▸ WHAT TO WORK ON
Every line below between the line holding "Sys2Proof.Machine.execCmpiNe d a ix s" and the line holding "Sys2Proof.Machine.execAdd64 d a b p s", inclusive, should be repeated exactly, and all other lines omitted.

▸ RECORD EXTRACTS
-- ==== Sys2Proof/Machine/Dispatch.lean ====
section
/-! DEFINITION. One arm for each constructor of Instr: the direct call of its meaning. -/

namespace Sys2Proof.Machine

/-- What an instruction does to the machine, or what an event of the module does. -/
def exec (i : Instr) (s : State) : Host.Outcome State Fault Refusal :=
  match i with
  | .clauseHeader w a b l c g f => Sys2Proof.Machine.execClauseHeader w a b l c g f s
  | .ext p => Sys2Proof.Machine.execExt p s
  | .mod r z sx c k o w => Sys2Proof.Machine.execMod r z sx c k o w s
  | .sched y l c => Sys2Proof.Machine.execSched y l c s
  | .nop => Sys2Proof.Machine.execNop s
  | .bra ix => Sys2Proof.Machine.execBra ix s
  | .bcNz c ix => Sys2Proof.Machine.execBcNz c ix s
  | .bcZ c ix => Sys2Proof.Machine.execBcZ c ix s
  | .recon ix => Sys2Proof.Machine.execRecon ix s
  | .join => Sys2Proof.Machine.execJoin s
  | .brk n ix => Sys2Proof.Machine.execBrk n ix s
  | .call c ix => Sys2Proof.Machine.execCall c ix s
  | .ret a => Sys2Proof.Machine.execRet a s
  | .jmpi a => Sys2Proof.Machine.execJmpi a s
  | .exit => Sys2Proof.Machine.execExit s
  | .exitKill => Sys2Proof.Machine.execExitKill s
  | .trap a ix => Sys2Proof.Machine.execTrap a ix s
  | .yield ix => Sys2Proof.Machine.execYield ix s
  | .cbar k => Sys2Proof.Machine.execCbar k s
  | .gbar => Sys2Proof.Machine.execGbar s
  | .wait d a b x k => Sys2Proof.Machine.execWait d a b x k s
  | .waitWakeup u => Sys2Proof.Machine.execWaitWakeup u s
  | .launch d a => Sys2Proof.Machine.execLaunch d a s
  | .tret sx => Sys2Proof.Machine.execTret sx s
  | .fwcall d a k => Sys2Proof.Machine.execFwcall d a k s
  | .trefresh => Sys2Proof.Machine.execTrefresh s
  | .lease d a ix => Sys2Proof.Machine.execLease d a ix s
  | .unlease => Sys2Proof.Machine.execUnlease s
  | .rdsr d ix => Sys2Proof.Machine.execRdsr d ix s
  | .wrsrFpx a => Sys2Proof.Machine.execWrsrFpx a s
  | .wrsrXdead a => Sys2Proof.Machine.execWrsrXdead a s
  | .wrsrTrapvec a => Sys2Proof.Machine.execWrsrTrapvec a s
  | .wrsr a ix => Sys2Proof.Machine.execWrsr a ix s
  | .mred a b h k => Sys2Proof.Machine.execMred a b h k s
  | .mredw d h => Sys2Proof.Machine.execMredw d h s
  | .add d a b u p => Sys2Proof.Machine.execAdd d a b u p s
  | .sub d a b u p => Sys2Proof.Machine.execSub d a b u p s
  | .addi d a ix => Sys2Proof.Machine.execAddi d a ix s
  | .mul d a b p => Sys2Proof.Machine.execMul d a b p s
  | .mulhiS d a b p => Sys2Proof.Machine.execMulhiS d a b p s
  | .mulhiU d a b p => Sys2Proof.Machine.execMulhiU d a b p s
  | .mad d a b c p => Sys2Proof.Machine.execMad d a b c p s
  | .minS d a b p => Sys2Proof.Machine.execMinS d a b p s
  | .minU d a b p => Sys2Proof.Machine.execMinU d a b p s
  | .maxS d a b p => Sys2Proof.Machine.execMaxS d a b p s
  | .maxU d a b p => Sys2Proof.Machine.execMaxU d a b p s
  | .abs d a p => Sys2Proof.Machine.execAbs d a p s
  | .and d a b p => Sys2Proof.Machine.execAnd d a b p s
  | .or d a b p => Sys2Proof.Machine.execOr d a b p s
  | .xor d a b p => Sys2Proof.Machine.execXor d a b p s
  | .andn d a b p => Sys2Proof.Machine.execAndn d a b p s
  | .andi d a ix => Sys2Proof.Machine.execAndi d a ix s
  | .ori d a ix => Sys2Proof.Machine.execOri d a ix s
  | .xori d a ix => Sys2Proof.Machine.execXori d a ix s
  | .shl d a b p => Sys2Proof.Machine.execShl d a b p s
  | .shr d a b p => Sys2Proof.Machine.execShr d a b p s
  | .sar d a b p => Sys2Proof.Machine.execSar d a b p s
  | .rot d a b p => Sys2Proof.Machine.execRot d a b p s
  | .shli d a n => Sys2Proof.Machine.execShli d a n s
  | .shri d a n => Sys2Proof.Machine.execShri d a n s
  | .sari d a n => Sys2Proof.Machine.execSari d a n s
  | .popc d a p => Sys2Proof.Machine.execPopc d a p s
  | .clz d a p => Sys2Proof.Machine.execClz d a p s
  | .brev d a p => Sys2Proof.Machine.execBrev d a p s
  | .bfe d a sx l o => Sys2Proof.Machine.execBfe d a sx l o s
  | .bfi d a b c p => Sys2Proof.Machine.execBfi d a b c p s
  | .cmp d a b k p => Sys2Proof.Machine.execCmp d a b k p s
  | .cmpiEq d a ix => Sys2Proof.Machine.execCmpiEq d a ix s
  | .cmpiLtS d a ix => Sys2Proof.Machine.execCmpiLtS d a ix s
  | .cmpiLtU d a ix => Sys2Proof.Machine.execCmpiLtU d a ix s
  | .cmpiNe d a ix => Sys2Proof.Machine.execCmpiNe d a ix s
  | .sel d a b c p => Sys2Proof.Machine.execSel d a b c p s
  | .movi d ix => Sys2Proof.Machine.execMovi d ix s
  | .mov d a p => Sys2Proof.Machine.execMov d a p s
  | .add64 d a b p => Sys2Proof.Machine.execAdd64 d a b p s
  | .sub64 d a b p => Sys2Proof.Machine.execSub64 d a b p s
  | .addi64 d a ix => Sys2Proof.Machine.execAddi64 d a ix s
  | .lea64 d a b u sx p => Sys2Proof.Machine.execLea64 d a b u sx p s
  | .rng d a b p => Sys2Proof.Machine.execRng d a b p s
  | .cvtI d a t sx p => Sys2Proof.Machine.execCvtI d a t sx p s
  | .dot4S8 d a b c p => Sys2Proof.Machine.execDot4S8 d a b c p s
  | .dot4U8 d a b c p => Sys2Proof.Machine.execDot4U8 d a b c p s
  | .fadd d a b p => Sys2Proof.Machine.execFadd d a b p s
  | .fsub d a b p => Sys2Proof.Machine.execFsub d a b p s
  | .fmul d a b p => Sys2Proof.Machine.execFmul d a b p s
  | .ffma d a b c p => Sys2Proof.Machine.execFfma d a b c p s
  | .fmin d a b p => Sys2Proof.Machine.execFmin d a b p s
  | .fmax d a b p => Sys2Proof.Machine.execFmax d a b p s
  | .fcmp d a b k p => Sys2Proof.Machine.execFcmp d a b k p s
  | .fabs d a p => Sys2Proof.Machine.execFabs d a p s
  | .fneg d a p => Sys2Proof.Machine.execFneg d a p s
  | .frcp d a p => Sys2Proof.Machine.execFrcp d a p s
  | .frsq d a p => Sys2Proof.Machine.execFrsq d a p s
  | .fexp2 d a p => Sys2Proof.Machine.execFexp2 d a p s
  | .flog2 d a p => Sys2Proof.Machine.execFlog2 d a p s
  | .sincosT d a p => Sys2Proof.Machine.execSincosT d a p s
  | .fround d a p => Sys2Proof.Machine.execFround d a p s
  | .fclass d a p => Sys2Proof.Machine.execFclass d a p s
  | .fscale d a b p => Sys2Proof.Machine.execFscale d a b p s
  | .cvtFi d a t sx p => Sys2Proof.Machine.execCvtFi d a t sx p s
  | .cvtIf d a t sx p => Sys2Proof.Machine.execCvtIf d a t sx p s
  | .cvtFf d a sx n t p => Sys2Proof.Machine.execCvtFf d a sx n t p s
  | .hadd2 d a b y p => Sys2Proof.Machine.execHadd2 d a b y p s
  | .hmul2 d a b y p => Sys2Proof.Machine.execHmul2 d a b y p s
  | .hfma2 d a b c p => Sys2Proof.Machine.execHfma2 d a b c p s
  | .fdot2 d a b c p => Sys2Proof.Machine.execFdot2 d a b c p s
  | .fdot4F8 d a b c p => Sys2Proof.Machine.execFdot4F8 d a b c p s
  | .shflIdx d a b sx p => Sys2Proof.Machine.execShflIdx d a b sx p s
  | .shflXor d a k => Sys2Proof.Machine.execShflXor d a k s
  | .shflPrv d a k => Sys2Proof.Machine.execShflPrv d a k s
  | .shflNxt d a k => Sys2Proof.Machine.execShflNxt d a k s
  | .voteAny d a p => Sys2Proof.Machine.execVoteAny d a p s
  | .voteAll d a p => Sys2Proof.Machine.execVoteAll d a p s
  | .ballot d a p => Sys2Proof.Machine.execBallot d a p s
  | .matchLanes d a m p => Sys2Proof.Machine.execMatchLanes d a m p s
  | .redux d a m p => Sys2Proof.Machine.execRedux d a m p s
  | .scan d a m p => Sys2Proof.Machine.execScan d a m p s
  | .cxch d a y k j => Sys2Proof.Machine.execCxch d a y k j s
  | .bcast d a k => Sys2Proof.Machine.execBcast d a k s
  | .ld t a x o => Sys2Proof.Machine.execLd t a x o s
  | .loadComplete u k => Sys2Proof.Machine.execLoadComplete u k s
  | .st t a x o => Sys2Proof.Machine.execSt t a x o s
  | .ldx t a o => Sys2Proof.Machine.execLdx t a o s
  | .ldAcq t a x o => Sys2Proof.Machine.execLdAcq t a x o s
  | .stRel t a x o => Sys2Proof.Machine.execStRel t a x o s
  | .ldAcqp t a x o => Sys2Proof.Machine.execLdAcqp t a x o s
  | .promotionRequest u core => Sys2Proof.Machine.execPromotionRequest u core s
  | .promotionRepliesComplete u => Sys2Proof.Machine.execPromotionRepliesComplete u s
  | .stNt t a x o => Sys2Proof.Machine.execStNt t a x o s
  | .ntdrain => Sys2Proof.Machine.execNtdrain s
  | .fence x => Sys2Proof.Machine.execFence x s
  | .atom d a b m p => Sys2Proof.Machine.execAtom d a b m p s
  | .cas d a b c p => Sys2Proof.Machine.execCas d a b c p s
  | .red a b m p => Sys2Proof.Machine.execRed a b m p s
  | .lds t a x o => Sys2Proof.Machine.execLds t a x o s
  | .sts t a x o => Sys2Proof.Machine.execSts t a x o s
  | .atoms d a b m p => Sys2Proof.Machine.execAtoms d a b m p s
  | .pref a o => Sys2Proof.Machine.execPref a o s
  | .qinit a b p => Sys2Proof.Machine.execQinit a b p s
  | .qsend a b p => Sys2Proof.Machine.execQsend a b p s
  | .qrecv d a p => Sys2Proof.Machine.execQrecv d a p s
  | .qtry d a p => Sys2Proof.Machine.execQtry d a p s
  | .tcopy a f => Sys2Proof.Machine.execTcopy a f s
  | .tcopyY c ix => Sys2Proof.Machine.execTcopyY c ix s
  | .tcopyx a b f => Sys2Proof.Machine.execTcopyx a b f s
  | .tfill a b f => Sys2Proof.Machine.execTfill a b f s
  | .tquery d sx => Sys2Proof.Machine.execTquery d sx s
  | .copyStart core q => Sys2Proof.Machine.execCopyStart core q s
  | .copyComplete core q => Sys2Proof.Machine.execCopyComplete core q s
  | .copyFreeze core q => Sys2Proof.Machine.execCopyFreeze core q s
  | .wload a b f k q => Sys2Proof.Machine.execWload a b f k q s
  | .mswap => Sys2Proof.Machine.execMswap s
  | .mzero n t => Sys2Proof.Machine.execMzero n t s
  | .mma a b f t k w => Sys2Proof.Machine.execMma a b f t k w s
  | .mmas a b f t k w => Sys2Proof.Machine.execMmas a b f t k w s
  | .mmak a b f t m => Sys2Proof.Machine.execMmak a b f t m s
  | .mscale a f t => Sys2Proof.Machine.execMscale a f t s
  | .mdrain a b f t k q => Sys2Proof.Machine.execMdrain a b f t k q s
  | .mread d g t => Sys2Proof.Machine.execMread d g t s
  | .mpair o => Sys2Proof.Machine.execMpair o s
  | .mfence => Sys2Proof.Machine.execMfence s
  | .scfg a b f => Sys2Proof.Machine.execScfg a b f s
  | .sieve a b f => Sys2Proof.Machine.execSieve a b f s
  | .matrixCommandStart core => Sys2Proof.Machine.execMatrixCommandStart core s
  | .matrixCommandComplete core => Sys2Proof.Machine.execMatrixCommandComplete core s
  | .matrixFreeze core => Sys2Proof.Machine.execMatrixFreeze core s
  | .mpairCinch core => Sys2Proof.Machine.execMpairCinch core s
  | .mpairLate core => Sys2Proof.Machine.execMpairLate core s
  | .bind d n r => Sys2Proof.Machine.execBind d n r s
  | .bindx d a n => Sys2Proof.Machine.execBindx d a n s
  | .trapEntry u => Sys2Proof.Machine.execTrapEntry u s
  | .frqStallRetry u => Sys2Proof.Machine.execFrqStallRetry u s
  | .translationWalk die => Sys2Proof.Machine.execTranslationWalk die s
  | .teamEnd u => Sys2Proof.Machine.execTeamEnd u s
  | .gridDispatch ctx => Sys2Proof.Machine.execGridDispatch ctx s
  | .clusterPlace ctx grid => Sys2Proof.Machine.execClusterPlace ctx grid s
  | .harvestPlace ctx grid => Sys2Proof.Machine.execHarvestPlace ctx grid s
  | .leaveGrant die => Sys2Proof.Machine.execLeaveGrant die s
  | .tokenRefill => Sys2Proof.Machine.execTokenRefill s
  | .bubbleEnd => Sys2Proof.Machine.execBubbleEnd s
  | .hang ctx => Sys2Proof.Machine.execHang ctx s
  | .mredPartialArrival k => Sys2Proof.Machine.execMredPartialArrival k s
  | .mredForward cl ch node => Sys2Proof.Machine.execMredForward cl ch node s
  | .mredGiveUp cl ch node child => Sys2Proof.Machine.execMredGiveUp cl ch node child s
  | .preemptRequest core => Sys2Proof.Machine.execPreemptRequest core s
  | .teamResume u core => Sys2Proof.Machine.execTeamResume u core s
  | .harvestRevoke core => Sys2Proof.Machine.execHarvestRevoke core s
  | .harvestRestart u => Sys2Proof.Machine.execHarvestRestart u s
  | .leaseScrub core => Sys2Proof.Machine.execLeaseScrub core s
  | .exclusiveListProcess lineage => Sys2Proof.Machine.execExclusiveListProcess lineage s
  | .ridTagFlush => Sys2Proof.Machine.execRidTagFlush s
  | .poisonListMove ctrl => Sys2Proof.Machine.execPoisonListMove ctrl s
  | .meshLinkRetire link flit => Sys2Proof.Machine.execMeshLinkRetire link flit s
  | .query r => Sys2Proof.Machine.execQuery r s
  | .attest r => Sys2Proof.Machine.execAttest r s
  | .hostReset r => Sys2Proof.Machine.execHostReset r s
  | .peerAdd r => Sys2Proof.Machine.execPeerAdd r s
  | .powerCap r => Sys2Proof.Machine.execPowerCap r s
  | .ctxCreate r => Sys2Proof.Machine.execCtxCreate r s
  | .ctxDestroy r => Sys2Proof.Machine.execCtxDestroy r s
  | .partSet r => Sys2Proof.Machine.execPartSet r s
  | .harvestGrant r => Sys2Proof.Machine.execHarvestGrant r s
  | .decodeLoad r => Sys2Proof.Machine.execDecodeLoad r s
  | .memAlloc r => Sys2Proof.Machine.execMemAlloc r s
  | .hostMap r => Sys2Proof.Machine.execHostMap r s
  | .unmap r => Sys2Proof.Machine.execUnmap r s
  | .remap r => Sys2Proof.Machine.execRemap r s
  | .snapshot r => Sys2Proof.Machine.execSnapshot r s
  | .fork r => Sys2Proof.Machine.execFork r s
  | .hostWrite r => Sys2Proof.Machine.execHostWrite r s
  | .hostRead r => Sys2Proof.Machine.execHostRead r s
  | .hostLaunch r => Sys2Proof.Machine.execHostLaunch r s
  | .gridWait r => Sys2Proof.Machine.execGridWait r s
  | .suspend r => Sys2Proof.Machine.execSuspend r s
  | .resume r => Sys2Proof.Machine.execResume r s
  | .checkpoint r => Sys2Proof.Machine.execCheckpoint r s
  | .checkpointDone => Sys2Proof.Machine.execCheckpointDone s
  | .restore r => Sys2Proof.Machine.execRestore r s
  | .ctxScrubDone ctx => Sys2Proof.Machine.execCtxScrubDone ctx s
  | .remoteRead f => Sys2Proof.Machine.execRemoteRead f s
  | .remoteWrite f => Sys2Proof.Machine.execRemoteWrite f s
  | .remoteAtomic f => Sys2Proof.Machine.execRemoteAtomic f s
  | .remoteReply f => Sys2Proof.Machine.execRemoteReply f s
  | .acknowledgement f => Sys2Proof.Machine.execAcknowledgement f s
  | .laziaRetransmitTimeout strm => Sys2Proof.Machine.execLaziaRetransmitTimeout strm s
  | .resetN heldNs => Sys2Proof.Machine.execResetN heldNs s
  | .boot flash => Sys2Proof.Machine.execBoot flash s
  | .powerLoss => Sys2Proof.Machine.execPowerLoss s
  | .thermalThrottle die temp => Sys2Proof.Machine.execThermalThrottle die temp s
  | .thermalRecover die temp => Sys2Proof.Machine.execThermalRecover die temp s
  | .thermalShutdown die temp => Sys2Proof.Machine.execThermalShutdown die temp s
  | .storePerformedAtHome k => Sys2Proof.Machine.execStorePerformedAtHome k s
  | .externalLimit u => Sys2Proof.Machine.execExternalLimit u s
  | .restoreComplete => Sys2Proof.Machine.execRestoreComplete s
  | .l2WriteBack line => Sys2Proof.Machine.execL2WriteBack line s

end Sys2Proof.Machine
end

▸ WRITTEN SOLUTION
  | .cmpiNe d a ix => Sys2Proof.Machine.execCmpiNe d a ix s
  | .sel d a b c p => Sys2Proof.Machine.execSel d a b c p s
  | .movi d ix => Sys2Proof.Machine.execMovi d ix s
  | .mov d a p => Sys2Proof.Machine.execMov d a p s
  | .add64 d a b p => Sys2Proof.Machine.execAdd64 d a b p s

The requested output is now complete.